/-- R95: the command word of a host command; nothing for a token of the bit-stream. -/
def encodeCmd : Instr → Option Word
  | .initContinuous => some 0x00000001
  | .initByblock => some 0x00000011
  | .readByte => some 0x00000002
  | .readInto => some 0x00000003
  | .getReported => some 0x00000004
  | .adjustReported => some 0x00000005
  | .close => some 0x00000006
  | .reserved w => some w
  | .streamHeader _ | .blockMark | .eosMark _ | .blockHeader _ _ _ | .symbolMap _ _ | .tableCounts _ _ => none
  | .selectorMtf0 | .selectorMtf1 | .selectorMtf2 | .selectorMtf3 | .selectorMtf4 | .selectorMtf5 => none
  | .selectorMtfBad | .codeLenStart _ | .codeLenEnd | .codeLenInc | .codeLenDec => none
  | .runA | .runB | .mtf _ | .eob | .rle1Unit _ _ => none

/-! ## Canonical Huffman tables (spec/41_huffman.md) -/

/-- The first codeword value of length `L` (R150): 0 at first, then the previous length's first value plus its count, shifted
left by one. Lengths below the least one have no symbols, so the recursion may start at length 0. -/
def firstCode (lens : List Nat) : Nat → Nat
  | 0 => 0
  | L + 1 => 2 * (firstCode lens L + lens.count L)

/-- R150: the length and the value of the codeword of symbol `s`. -/
def codeword (lens : List Nat) (s : Nat) : Option (Nat × Nat) :=
  match lens[s]? with
  | some L => some (L, firstCode lens L + (lens.take s).count L)
  | none => none

/-- The symbols of length `L` in ascending order (R152). -/
def symbolsOfLen (lens : List Nat) (L : Nat) : List Nat :=
  (List.range lens.length).filter fun s => lens[s]? = some L

/-- R153 and R154, for `n` lengths from `L` on: the entries of `LIMIT` and `BASE`, and whether no length is over-subscribed. The
loop stops at the first length that is. -/
def limitRows (lens : List Nat) : Nat → Nat → Nat → Nat → List (Int × Int) × Bool
  | 0, _, _, _ => ([], true)
  | n + 1, L, first, pidx =>
    let cnt := lens.count L
    if first + cnt > 2 ^ L then ([], false)
    else
      let rest := limitRows lens n (L + 1) (2 * (first + cnt)) (pidx + cnt)
      (((first : Int) + cnt - 1, (first : Int) - pidx) :: rest.1, rest.2)

/-- R151: the least and the greatest code length. -/
def minLenOf (lens : List Nat) : Nat := lens.foldl min (lens.headD 0)

@[inherit_doc minLenOf]
def maxLenOf (lens : List Nat) : Nat := lens.foldl max 0

/-- R151 to R154: the table of one group's code lengths, and false if the lengths are over-subscribed (the table then holds what
was built before the check failed). -/
def buildTable (lens : List Nat) : HuffTable × Bool :=
  let lo := minLenOf lens
  let hi := maxLenOf lens
  let rows := limitRows lens (hi + 1 - lo) lo 0 0
  ({ minLen := lo, maxLen := hi, limit := rows.1.map Prod.fst, base := rows.1.map Prod.snd,
     perm := (List.range (hi + 1 - lo)).flatMap fun j => symbolsOfLen lens (lo + j) }, rows.2)

/-! ## Parsing -/

/-- A block register that a rule writes as soon as its field is read, before the token's last bit (R171, R172, R174, R177):
R275 keeps it if a later field of the token raises an error (log 24). -/
inductive EarlyWrite where
  | storedBlockCrc (c : Word)
  | randomized (r : Bool)
  | nGroups (g : Nat)
  | inUse (l : List Bool)
deriving DecidableEq, Repr

/-- A program of bit reads. -/
inductive Parse where
  /-- The token is complete. -/
  | done (i : Instr)
  /-- The error `e` with detail `d` (R272): what was read begins no token. -/
  | reject (e : ErrKind) (d : Nat)
  /-- No token: an entry of a decode table that nothing wrote is read, or the bytes are no RLE1 unit. -/
  | nothing
  /-- Reads an `n`-bit field (R131); `EOF` in it raises `e` with detail `d`. -/
  | read (n : Nat) (e : ErrKind) (d : Nat) (k : Nat → Parse)
  /-- Writes a field that has just been read. -/
  | write (w : EarlyWrite) (k : Parse)

/-- A read whose `EOF` is UnexpectedEndOfStream(0) (R130). -/
def Parse.field (n : Nat) (k : Nat → Parse) : Parse := .read n .unexpectedEndOfStream 0 k

/-- `m` bytes, read as `m` `readUByte()`, assembled big-endian onto `v` (R134, R236). -/
def Parse.bytes : Nat → Nat → (Nat → Parse) → Parse
  | 0, v, k => k v
  | m + 1, v, k => .field 8 fun b => Parse.bytes m (v * 256 + b) k

/-- R233: `h`, then the digit. The digit is judged by the meaning of STREAM_HEADER. -/
def parseHeader : Parse :=
  .read 8 .badStreamHeader 1 fun h =>
    if h ≠ 0x68 then .reject .badStreamHeader 1
    else .read 8 .badStreamHeader 2 fun d => .done (.streamHeader (BitVec.ofNat 8 d))

/-- R236, R237: six bytes; the end-of-stream marker is followed by four more. -/
def parseMarker : Parse :=
  .bytes 6 0 fun m =>
    if m = Config.eosMark then .bytes 4 0 fun c => .done (.eosMark (BitVec.ofNat 32 c))
    else if m = Config.blockMark then .done .blockMark
    else .reject .badBlockHeader 0

/-- R171 to R173. -/
def parseBlockHeader : Parse :=
  .bytes 4 0 fun c => .write (.storedBlockCrc (BitVec.ofNat 32 c)) <|
    .field 1 fun r => .write (.randomized (r = 1)) <|
      .field 24 fun p => .done (.blockHeader (BitVec.ofNat 32 c) (r = 1) (BitVec.ofNat 24 p))

/-- R174: `IN_USE` after the word `w` of group `i` has been read. -/
def markInUse (inUse : List Bool) (i : Nat) (w : BitVec 16) : List Bool :=
  (List.range 16).foldl (fun l j => if w.getLsbD (15 - j) then l.set (16 * i + j) true else l) inUse

/-- The words of a symbol map, for the groups still to come. -/
def parseMapWords (u : BitVec 16) : List Nat → List (BitVec 16) → List Bool → Parse
  | [], ws, _ => .done (.symbolMap u ws.reverse)
  | i :: is, ws, inUse =>
    .field 16 fun v =>
      let w := BitVec.ofNat 16 v
      let inUse' := markInUse inUse i w
      .write (.inUse inUse') (parseMapWords u is (w :: ws) inUse')

/-- R174: `IN_USE` is cleared, then `inUse16` and its words are read. -/
def parseSymbolMap : Parse :=
  let clear := List.replicate 256 false
  .write (.inUse clear) <|
    .field 16 fun v =>
      let u := BitVec.ofNat 16 v
      parseMapWords u (setBits16 u) [] clear

/-- R177: the legal values of `nGroups`. -/
def legalGroups (g : Nat) : Bool := 2 ≤ g && g ≤ 6

/-- R177, R178: `nSelectors` is not read when `nGroups` is malformed; the token is then cut short and its second operand is 0
(log 19). Its meaning raises the error. -/
def parseTableCounts : Parse :=
  .field 3 fun g => .write (.nGroups g) <|
    if legalGroups g then .field 15 fun n => .done (.tableCounts (BitVec.ofNat 3 g) (BitVec.ofNat 15 n))
    else .done (.tableCounts (BitVec.ofNat 3 g) 0)

/-- The row of a selector MTF value (R104). -/
def selectorInstr : Nat → Instr
  | 0 => .selectorMtf0
  | 1 => .selectorMtf1
  | 2 => .selectorMtf2
  | 3 => .selectorMtf3
  | 4 => .selectorMtf4
  | 5 => .selectorMtf5
  | _ + 6 => .selectorMtfBad

/-- R179: one-bits counted from `v` up to the zero-bit; `left` more may be read before the count reaches `nGroups`. -/
def parseSelector : Nat → Nat → Parse
  | 0, _ => .done .selectorMtfBad
  | left + 1, v => .field 1 fun b => if b = 1 then parseSelector left (v + 1) else .done (selectorInstr v)

/-- R105: the 5-bit start of a group's lengths. -/
def parseCodeLenStart : Parse := .field 5 fun l => .done (.codeLenStart (BitVec.ofNat 5 l))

----

- _What the task requires_
The answer is the line holding "let w := BitVec.ofNat 16 v" and all the lines after it through the end of the records, repeated exactly.

- _Result for this exercise_
      let w := BitVec.ofNat 16 v
      let inUse' := markInUse inUse i w
      .write (.inUse inUse') (parseMapWords u is (w :: ws) inUse')

/-- R174: `IN_USE` is cleared, then `inUse16` and its words are read. -/
def parseSymbolMap : Parse :=
  let clear := List.replicate 256 false
  .write (.inUse clear) <|
    .field 16 fun v =>
      let u := BitVec.ofNat 16 v
      parseMapWords u (setBits16 u) [] clear

/-- R177: the legal values of `nGroups`. -/
def legalGroups (g : Nat) : Bool := 2 ≤ g && g ≤ 6

/-- R177, R178: `nSelectors` is not read when `nGroups` is malformed; the token is then cut short and its second operand is 0
(log 19). Its meaning raises the error. -/
def parseTableCounts : Parse :=
  .field 3 fun g => .write (.nGroups g) <|
    if legalGroups g then .field 15 fun n => .done (.tableCounts (BitVec.ofNat 3 g) (BitVec.ofNat 15 n))
    else .done (.tableCounts (BitVec.ofNat 3 g) 0)

/-- The row of a selector MTF value (R104). -/
def selectorInstr : Nat → Instr
  | 0 => .selectorMtf0
  | 1 => .selectorMtf1
  | 2 => .selectorMtf2
  | 3 => .selectorMtf3
  | 4 => .selectorMtf4
  | 5 => .selectorMtf5
  | _ + 6 => .selectorMtfBad

/-- R179: one-bits counted from `v` up to the zero-bit; `left` more may be read before the count reaches `nGroups`. -/
def parseSelector : Nat → Nat → Parse
  | 0, _ => .done .selectorMtfBad
  | left + 1, v => .field 1 fun b => if b = 1 then parseSelector left (v + 1) else .done (selectorInstr v)

/-- R105: the 5-bit start of a group's lengths. -/
def parseCodeLenStart : Parse := .field 5 fun l => .done (.codeLenStart (BitVec.ofNat 5 l))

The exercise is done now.